Antipsychotic drugs may do more harm than good. The tide is turning towards gentler methods, from talking therapies to brain training
"I WAS trembling all the time. I couldn't shave. I couldn't wash. I was filthy," says Peter Bullimore. "I had become the archetypal schizophrenic. People would write on my windows: 'Schizo out' and I had one member of the public slash my face."
Today, that period of Bullimore's life is long behind him. He runs a mental health training consultancy in Sheffield, UK, and travels the world giving lectures on the subject.
You might think that Bullimore's turnaround is thanks to a wonder drug that has brought his schizophrenia under control. On the contrary: it was the side effects of his medication that had brought him so low. Instead, he opted for a seemingly radical course of action – he was slowly weaned off his medications and started a new type of therapy.
Bullimore's experience may be an extreme case, but we have long known that the drugs used to treat schizophrenia are very far from ideal.
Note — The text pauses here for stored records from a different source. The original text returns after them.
/-! ## latchRequest -/

@[simp] theorem latchRequest_fsm_state (r : TrapRequest) (s : State) : (latchRequest r s).fsm_state = .decode := rfl
@[simp] theorem latchRequest_epc_q (r : TrapRequest) (s : State) : (latchRequest r s).epc_q = r.epc := rfl
@[simp] theorem latchRequest_tval_q (r : TrapRequest) (s : State) : (latchRequest r s).tval_q = r.tval := rfl
@[simp] theorem latchRequest_cause_q (r : TrapRequest) (s : State) : (latchRequest r s).cause_q = r.cause := rfl
@[simp] theorem latchRequest_hartid_q (r : TrapRequest) (s : State) : (latchRequest r s).hartid_q = r.hartid := rfl
@[simp] theorem latchRequest_status_q (r : TrapRequest) (s : State) : (latchRequest r s).status_q = r.status := rfl
@[simp] theorem latchRequest_frame_q (r : TrapRequest) (s : State) : (latchRequest r s).frame_q = r.frame := rfl
@[simp] theorem latchRequest_is_async_q (r : TrapRequest) (s : State) : (latchRequest r s).is_async_q = s.is_async_q := rfl
@[simp] theorem latchRequest_cnum_q (r : TrapRequest) (s : State) : (latchRequest r s).cnum_q = s.cnum_q := rfl
@[simp] theorem latchRequest_class_q (r : TrapRequest) (s : State) : (latchRequest r s).class_q = s.class_q := rfl
@[simp] theorem latchRequest_resume_q (r : TrapRequest) (s : State) : (latchRequest r s).resume_q = s.resume_q := rfl
@[simp] theorem latchRequest_now_q (r : TrapRequest) (s : State) : (latchRequest r s).now_q = s.now_q := rfl
@[simp] theorem latchRequest_diag_q (r : TrapRequest) (s : State) : (latchRequest r s).diag_q = s.diag_q := rfl
@[simp] theorem latchRequest_halted_q (r : TrapRequest) (s : State) : (latchRequest r s).halted_q = s.halted_q := rfl
@[simp] theorem latchRequest_undef_q (r : TrapRequest) (s : State) : (latchRequest r s).undef_q = s.undef_q := rfl
@[simp] theorem latchRequest_acc_answer (r : TrapRequest) (s : State) : (latchRequest r s).acc_answer = s.acc_answer := rfl
@[simp] theorem latchRequest_mem (r : TrapRequest) (s : State) : (latchRequest r s).mem = s.mem := rfl
@[simp] theorem latchRequest_mtime (r : TrapRequest) (s : State) : (latchRequest r s).mtime = s.mtime := rfl
@[simp] theorem latchRequest_mtimecmp (r : TrapRequest) (s : State) : (latchRequest r s).mtimecmp = s.mtimecmp := rfl
@[simp] theorem latchRequest_uart_status (r : TrapRequest) (s : State) : (latchRequest r s).uart_status = s.uart_status := rfl
@[simp] theorem latchRequest_uart_data (r : TrapRequest) (s : State) : (latchRequest r s).uart_data = s.uart_data := rfl
@[simp] theorem latchRequest_uart_tx (r : TrapRequest) (s : State) : (latchRequest r s).uart_tx = s.uart_tx := rfl
@[simp] theorem latchRequest_halt_seen (r : TrapRequest) (s : State) : (latchRequest r s).halt_seen = s.halt_seen := rfl
@[simp] theorem latchRequest_cfg (r : TrapRequest) (s : State) : (latchRequest r s).cfg = s.cfg := rfl
@[simp] theorem latchRequest_inputs (r : TrapRequest) (s : State) : (latchRequest r s).inputs = s.inputs := rfl
@[simp] theorem latchRequest_uncleared (r : TrapRequest) (s : State) : (latchRequest r s).uncleared = s.uncleared := rfl
@[simp] theorem latchRequest_draws (r : TrapRequest) (s : State) : (latchRequest r s).draws = s.draws := rfl
@[simp] theorem latchRequest_undef_reason (r : TrapRequest) (s : State) : (latchRequest r s).undef_reason = s.undef_reason := rfl
@[simp] theorem latchRequest_bus (r : TrapRequest) (s : State) : (latchRequest r s).bus = s.bus := rfl

/-! ## decodeRecoverable -/

@[simp] theorem decodeRecoverable_fsm_state (c : TrapClass) (s : State) : (decodeRecoverable c s).fsm_state = .log := rfl
@[simp] theorem decodeRecoverable_epc_q (c : TrapClass) (s : State) : (decodeRecoverable c s).epc_q = s.epc_q := rfl
@[simp] theorem decodeRecoverable_tval_q (c : TrapClass) (s : State) : (decodeRecoverable c s).tval_q = s.tval_q := rfl
@[simp] theorem decodeRecoverable_cause_q (c : TrapClass) (s : State) : (decodeRecoverable c s).cause_q = s.cause_q := rfl
@[simp] theorem decodeRecoverable_hartid_q (c : TrapClass) (s : State) : (decodeRecoverable c s).hartid_q = s.hartid_q := rfl
@[simp] theorem decodeRecoverable_status_q (c : TrapClass) (s : State) : (decodeRecoverable c s).status_q = s.status_q := rfl
@[simp] theorem decodeRecoverable_frame_q (c : TrapClass) (s : State) : (decodeRecoverable c s).frame_q = s.frame_q := rfl
@[simp] theorem decodeRecoverable_is_async_q (c : TrapClass) (s : State) : (decodeRecoverable c s).is_async_q = asyncBit s.cause_q := rfl
@[simp] theorem decodeRecoverable_cnum_q (c : TrapClass) (s : State) : (decodeRecoverable c s).cnum_q = causeNumber s.cause_q := rfl
@[simp] theorem decodeRecoverable_class_q (c : TrapClass) (s : State) : (decodeRecoverable c s).class_q = c := rfl
@[simp] theorem decodeRecoverable_resume_q (c : TrapClass) (s : State) : (decodeRecoverable c s).resume_q = s.epc_q := rfl
@[simp] theorem decodeRecoverable_now_q (c : TrapClass) (s : State) : (decodeRecoverable c s).now_q = s.now_q := rfl
@[simp] theorem decodeRecoverable_diag_q (c : TrapClass) (s : State) : (decodeRecoverable c s).diag_q = Config.diagBytes s.draws c s.epc_q s.tval_q s.cause_q s.hartid_q := rfl
@[simp] theorem decodeRecoverable_halted_q (c : TrapClass) (s : State) : (decodeRecoverable c s).halted_q = s.halted_q := rfl
@[simp] theorem decodeRecoverable_undef_q (c : TrapClass) (s : State) : (decodeRecoverable c s).undef_q = s.undef_q := rfl
@[simp] theorem decodeRecoverable_acc_answer (c : TrapClass) (s : State) : (decodeRecoverable c s).acc_answer = s.acc_answer := rfl
@[simp] theorem decodeRecoverable_mem (c : TrapClass) (s : State) : (decodeRecoverable c s).mem = s.mem := rfl
@[simp] theorem decodeRecoverable_mtime (c : TrapClass) (s : State) : (decodeRecoverable c s).mtime = s.mtime := rfl
@[simp] theorem decodeRecoverable_mtimecmp (c : TrapClass) (s : State) : (decodeRecoverable c s).mtimecmp = s.mtimecmp := rfl
@[simp] theorem decodeRecoverable_uart_status (c : TrapClass) (s : State) : (decodeRecoverable c s).uart_status = s.uart_status := rfl
@[simp] theorem decodeRecoverable_uart_data (c : TrapClass) (s : State) : (decodeRecoverable c s).uart_data = s.uart_data := rfl
@[simp] theorem decodeRecoverable_uart_tx (c : TrapClass) (s : State) : (decodeRecoverable c s).uart_tx = s.uart_tx := rfl
@[simp] theorem decodeRecoverable_halt_seen (c : TrapClass) (s : State) : (decodeRecoverable c s).halt_seen = s.halt_seen := rfl
@[simp] theorem decodeRecoverable_cfg (c : TrapClass) (s : State) : (decodeRecoverable c s).cfg = s.cfg := rfl
@[simp] theorem decodeRecoverable_inputs (c : TrapClass) (s : State) : (decodeRecoverable c s).inputs = s.inputs := rfl
@[simp] theorem decodeRecoverable_uncleared (c : TrapClass) (s : State) : (decodeRecoverable c s).uncleared = s.uncleared := rfl
@[simp] theorem decodeRecoverable_draws (c : TrapClass) (s : State) : (decodeRecoverable c s).draws = s.draws := rfl
@[simp] theorem decodeRecoverable_undef_reason (c : TrapClass) (s : State) : (decodeRecoverable c s).undef_reason = s.undef_reason := rfl
@[simp] theorem decodeRecoverable_bus (c : TrapClass) (s : State) : (decodeRecoverable c s).bus = s.bus := rfl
The downsides have always been seen as a necessary price to pay for relief from the condition's devastating symptoms, but now that idea is being called into question. Not only are the side effects of these drugs worse than we thought; the benefits are also smaller. Although people need to be taken off their drugs slowly and carefully to avoid a relapse, it looks as though outcomes are better in the long run if medication is kept to a minimum.
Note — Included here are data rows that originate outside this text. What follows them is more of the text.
/-- The count over a run without a reset. -/
theorem run_countP_halt {p : BusOp → Bool} (hother : ∀ op, isHaltWrite op = false → p op = false) :
    ∀ (n : Nat) {s t : State}, p (haltOp s.cfg) = true → s.inputs.all (fun e => !isReset e) = true →
      Sys2Proof.core.run n s = .next t → t.bus.countP p + haltedCount s = s.bus.countP p + haltedCount t := by
  intro n
  induction n with
  | zero =>
    intro s t _ _ hrun
    cases hrun
    rfl
  | succ n ih =>
    intro s t hhalt hall hrun
    obtain ⟨u, hstep, hrest⟩ := run_succ_cases Sys2Proof.core hrun
    have hreset : s.inputs.head? ≠ some .reset := by
      intro hhead
      have h := List.all_eq_true.1 hall _ (List.mem_of_head? hhead)
      cases h
    have htail : u.inputs.all (fun e => !isReset e) = true := by
      rw [step_inputs hstep]
      exact List.all_eq_true.2 fun e he => List.all_eq_true.1 hall e (List.mem_of_mem_tail he)
    have hfirst := step_countP_halt hhalt hother hstep hreset
    have hlast := ih (by rwa [step_cfg hstep]) htail hrest
    omega

/-- Settles O56: both counts take the halt write and nothing else. -/
theorem sentinelIsWrittenExactlyOnce : Obligations.SentinelIsWrittenExactlyOnce := by
  unfold Obligations.SentinelIsWrittenExactlyOnce
  intro n s t hs hall hrun
  have hzero : haltedCount s = 0 := if_neg hs
  have hsentinel (op : BusOp) (hop : isHaltWrite op = false) : (op == haltOp s.cfg) = false := by
    refine beq_eq_false_iff_ne.2 fun heq => ?_
    rw [heq] at hop
    cases hop
  have hwrites := run_countP_halt (fun _ hop => hop) n rfl hall hrun
  have hvalues := run_countP_halt hsentinel n (beq_self_eq_true _) hall hrun
  rw [hzero] at hwrites hvalues
  exact ⟨hwrites, hvalues⟩

end Sys2Proof.Machine
end

section
/-! PROOFS of whole traps (70_reset R300): a request accepted in IDLE and left alone runs through DECODE and the bytes of its text, and
from there by its class to RESUME or to HALTED. -/

namespace Sys2Proof.Machine

/-! ## Steps that nothing disturbs -/

/-- Nothing but quiet steps is left in the queue, the instance is built, and no accessor answer stands. -/
structure Undisturbed (s : State) : Prop where
  wf : instanceWf s.cfg = true
  quiet : s.inputs.all quiet = true
  answer : s.acc_answer = none

theorem beginStep_of_no_answer {s : State} (h : s.acc_answer = none) : beginStep s = s := by
  rw [beginStep, ← h]

/-- A quiet step outside IDLE acts on the FSM with no request and a bus that answers ok, also when the queue is empty. -/
theorem signals_of_quiet {s : State} (hq : s.inputs.all quiet = true) (hidle : s.fsm_state ≠ .idle) :
    fsmSteps s = true ∧ (signals s).trap = none ∧ (signals s).bus_error = false := by
  cases hi : s.inputs with
  | nil => simp [fsmSteps, signals, pendingSignals, hi, hidle]
  | cons e rest =>
    rw [hi, List.all_cons, Bool.and_eq_true] at hq
    obtain ⟨he, -⟩ := hq
    cases e <;> simp [Machine.quiet] at he
    simp [fsmSteps, signals, hi, he]

theorem all_quiet_tail {l : List Input} (h : l.all quiet = true) : l.tail.all quiet = true :=
  List.all_eq_true.2 fun e he => List.all_eq_true.1 h e (List.mem_of_mem_tail he)

/-- What follows a transition is as undisturbed as what came before it. -/
theorem Undisturbed.endStep {s t : State} {c : TrapClass} (hu : Undisturbed s) (h : Transition c s t) :
    Undisturbed (endStep t) := by
  obtain ⟨-, -, -, -, hanswer, hcfg, hinputs, -⟩ := h.outside_eq
  refine ⟨?_, ?_, ?_⟩
  · rw [endStep_cfg, hcfg, hu.wf]
  · rw [endStep_inputs, hinputs]
    exact all_quiet_tail hu.quiet
  · rw [endStep_acc_answer, hanswer, hu.answer]

/-- An undisturbed step of a busy state after DECODE is the transition of `class_q`. -/
theorem Undisturbed.step {s t : State} (hu : Undisturbed s) (hb : isBusy s.fsm_state = true)
    (hne : s.fsm_state ≠ .decode) (h : Transition s.class_q s t) : step s = .next (Machine.endStep t) := by
  have hidle : s.fsm_state ≠ .idle := by rintro hf; rw [hf] at hb; cases hb
  obtain ⟨hfsm, -, -⟩ := signals_of_quiet hu.quiet hidle
  refine step_busy hu.wf hfsm hb hne ?_
  rwa [beginStep_of_no_answer hu.answer]

/-! ## The text, byte by byte -/

/-- The state after `k` bytes of its text. -/
def emitted (k : Nat) (s : State) : State :=
  { s with
      diag_q := s.diag_q.drop k
      uart_tx := s.uart_tx ++ s.diag_q.take k
      bus := s.bus ++ (s.diag_q.take k).map (uartOp s.cfg)
      inputs := s.inputs.drop k
      draws := s.draws + k }

theorem emitted_zero (s : State) : emitted 0 s = s := by
  simp [emitted]

/-- The first byte and then `k` more are `k + 1` bytes. -/
theorem emitted_succ {s : State} {b : Byte} {bs : List Byte} (hd : s.diag_q = b :: bs) (k : Nat) :
    emitted k (endStep { s with diag_q := bs, uart_tx := s.uart_tx ++ [b], bus := s.bus ++ [uartOp s.cfg b] }) =
      emitted (k + 1) s := by
  simp [emitted, hd, Nat.add_assoc, Nat.add_comm 1, endStep]

/-- A text runs off byte by byte. -/
theorem run_emitted (k : Nat) : ∀ {s : State}, Undisturbed s → s.fsm_state = .log ∨ s.fsm_state = .panicLog →
    k ≤ s.diag_q.length → Sys2Proof.core.run k s = .next (emitted k s) := by
  induction k with
  | zero => intro s _ _ _; rw [emitted_zero]; rfl
  | succ k ih =>
    intro s hu hf hk
    obtain ⟨b, bs, hd⟩ := List.exists_cons_of_length_pos (l := s.diag_q) (by omega)
    have hbusy : isBusy s.fsm_state = true ∧ s.fsm_state ≠ .decode ∧ s.fsm_state ≠ .idle := by
      obtain hf | hf := hf <;> rw [hf] <;> exact ⟨rfl, nofun, nofun⟩
    obtain ⟨hb, hdecode, hidle⟩ := hbusy
    obtain ⟨-, ht, he⟩ := signals_of_quiet hu.quiet hidle
    have htr : Transition s.class_q s _ := .emit b bs hf ht he hd
    rw [core_run_next (hu.step hb hdecode htr), ih (hu.endStep htr) hf, emitted_succ hd]
    rw [hd] at hk
    exact Nat.le_of_succ_le_succ hk

/-! ## From the request to the end of its text -/

/-- A request that this step accepts, and after which nothing disturbs the trap. -/
structure Presented (r : TrapRequest) (s : State) : Prop where
  wf : instanceWf s.cfg = true
  idle : s.fsm_state = .idle
  fsm : fsmSteps s = true
  trap : (signals s).trap = some r
  quiet : s.inputs.tail.all quiet = true
  clear : frameOverlapsDevice s.cfg r.frame = false
  stored : frameIsStored s.mem r.frame = true

/-- The state after acceptance. -/
def accepted (r : TrapRequest) (s : State) : State := endStep (latchRequest r (beginStep s))

/-- The state after DECODE, with the whole text to write. -/
def decoded (r : TrapRequest) (s : State) : State :=
  endStep { decodeFields (accepted r s) with
              class_q := classOfCause r.cause
              diag_q := drawnText (classOfCause r.cause) (accepted r s)
              fsm_state := textState (classOfCause r.cause) }

/-- The text of the trap. -/
def textOf (r : TrapRequest) (s : State) : List Byte := (decoded r s).diag_q

/-- The state with the text written. -/
def logged (r : TrapRequest) (s : State) : State := emitted (textOf r s).length (decoded r s)

section
variable {r : TrapRequest} {s : State} (h : Presented r s)
include h

theorem Presented.step_accepted : step s = .next (accepted r s) := by
  have hop : currentOp s = some (decodeCause r.cause) := by simp [currentOp, h.idle, h.trap]
  have htr : Transition (selectClass r.cause) (beginStep s) (latchRequest r (beginStep s)) :=
    .accept r h.idle (by rw [signals_beginStep, h.trap]) h.clear h.stored
  rw [step_of_currentOp h.wf h.fsm hop, (exec_eq_next_iff (opClass_decodeCause _)).2 htr, mapNext, accepted]

theorem Presented.undisturbed_accepted : Undisturbed (accepted r s) := ⟨h.wf, h.quiet, rfl⟩

theorem Presented.step_decoded : step (accepted r s) = .next (decoded r s) := by
  obtain ⟨hfsm, ht, -⟩ := signals_of_quiet (s := accepted r s) h.quiet nofun
  rw [step_decode (s := accepted r s) h.wf rfl hfsm ht, atDecode_eq_drawn]
  rfl

theorem Presented.undisturbed_decoded : Undisturbed (decoded r s) := by
  obtain ⟨-, ht, -⟩ := signals_of_quiet (s := accepted r s) h.quiet nofun
  have htr : Transition (classOfCause r.cause) (accepted r s) _ := .decode rfl ht
  exact h.undisturbed_accepted.endStep htr

theorem Presented.run_text (k : Nat) (hk : k ≤ (textOf r s).length) :
    Sys2Proof.core.run (2 + k) s = .next (emitted k (decoded r s)) := by
  rw [Nat.add_comm, core_run_next h.step_accepted, core_run_next h.step_decoded,
    run_emitted k h.undisturbed_decoded (textState_cases _) hk]

/-- The state with the text written is reached after 2 steps and one for each byte. -/
theorem Presented.run_logged (k : Nat) :
    Sys2Proof.core.run (2 + (textOf r s).length + k) s = Sys2Proof.core.run k (logged r s) :=
  run_add Sys2Proof.core (h.run_text _ le_rfl)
Now, there is growing interest in less damaging ways of helping people with the condition, in particular talking therapies, which research published in The Lancet today suggests can be just as effective as medication. Other alternatives include using virtual reality and special forms of brain training. "People are starting to think differently about schizophrenia," says Max Birchwood, a psychologist at the University of Warwick in the UK. "Attitudes are definitely changing."
See the light: therapy helps people to escape their demons (Image: Mohamad Itani/Plainpicture)
Since it was first described by European psychiatrists in the late 19th century, schizophrenia has often been seen as the most fearsome of all mental illnesses. Those affected usually start behaving oddly in their teens or 20s: hearing voices or seeing things that aren't there, often coupled with paranoid delusions, such as that members of their family want to kill them. These periods of psychosis may come and go unpredictably over the years, and they can be life-wrecking; 1 in 10 people with schizophrenia commits suicide.
Bullimore was 29 when it first hit. Ostensibly his life was on track: he ran a manufacturing business and was married with three children. But during a period of stress and overwork, things started to go badly wrong. He became convinced that cars were following him, and heard voices calling him a pervert. He saw the horror-film character Freddy Krueger looking back at him from mirrors. "It was a very frightening time," he says.
After a particularly terrifying hallucination one night, the next day, Bullimore smashed his business partner over the head with a telephone, then went home and curled up in a chair. "I stopped there for three weeks," he says. "All the voices were really, really bad."
The causes of schizophrenia are frustratingly mysterious. A long-standing theory is that the strange symptoms stem from a person's inability to distinguish between their own thought processes and inputs from the outside world. The imagined voices often say things the person could plausibly be thinking themselves, for instance. But that doesn't so neatly explain the hallucinations and delusions, nor the memory and concentration difficulties that often come with schizophrenia.
Many genes that raise the risk of schizophrenia have been discovered, most of which seem to affect brain development or functioning – suggesting that the condition arises when something goes wrong with the brain's wiring as it develops and matures during adolescence. The prevailing theory is that the problems lie in neural networks that use the brain chemical dopamine, in part because drugs such as LSD and amphetamines, which can cause symptoms of psychosis, are known to raise dopamine levels.
Until the 1950s, there was little that doctors could do for someone like Bullimore, other than lock them up in an asylum and sedate them with strong tranquillisers called barbiturates. But then a new class of drugs was developed that proved helpful in treating people in the grip of acute psychosis. These antipsychotics, as they became known, could calm people who were distressed or shouting, without knocking them out like tranquillisers did. The drugs were found to block dopamine signalling, bolstering the theory that overactivity of these pathways caused schizophrenia.
As wider use of antipsychotics allowed people with schizophrenia to live in the community rather than a psychiatric hospital, they are often credited with bringing an end to the often inhumane asylums. But right from the start these drugs were known to have unpleasant side effects.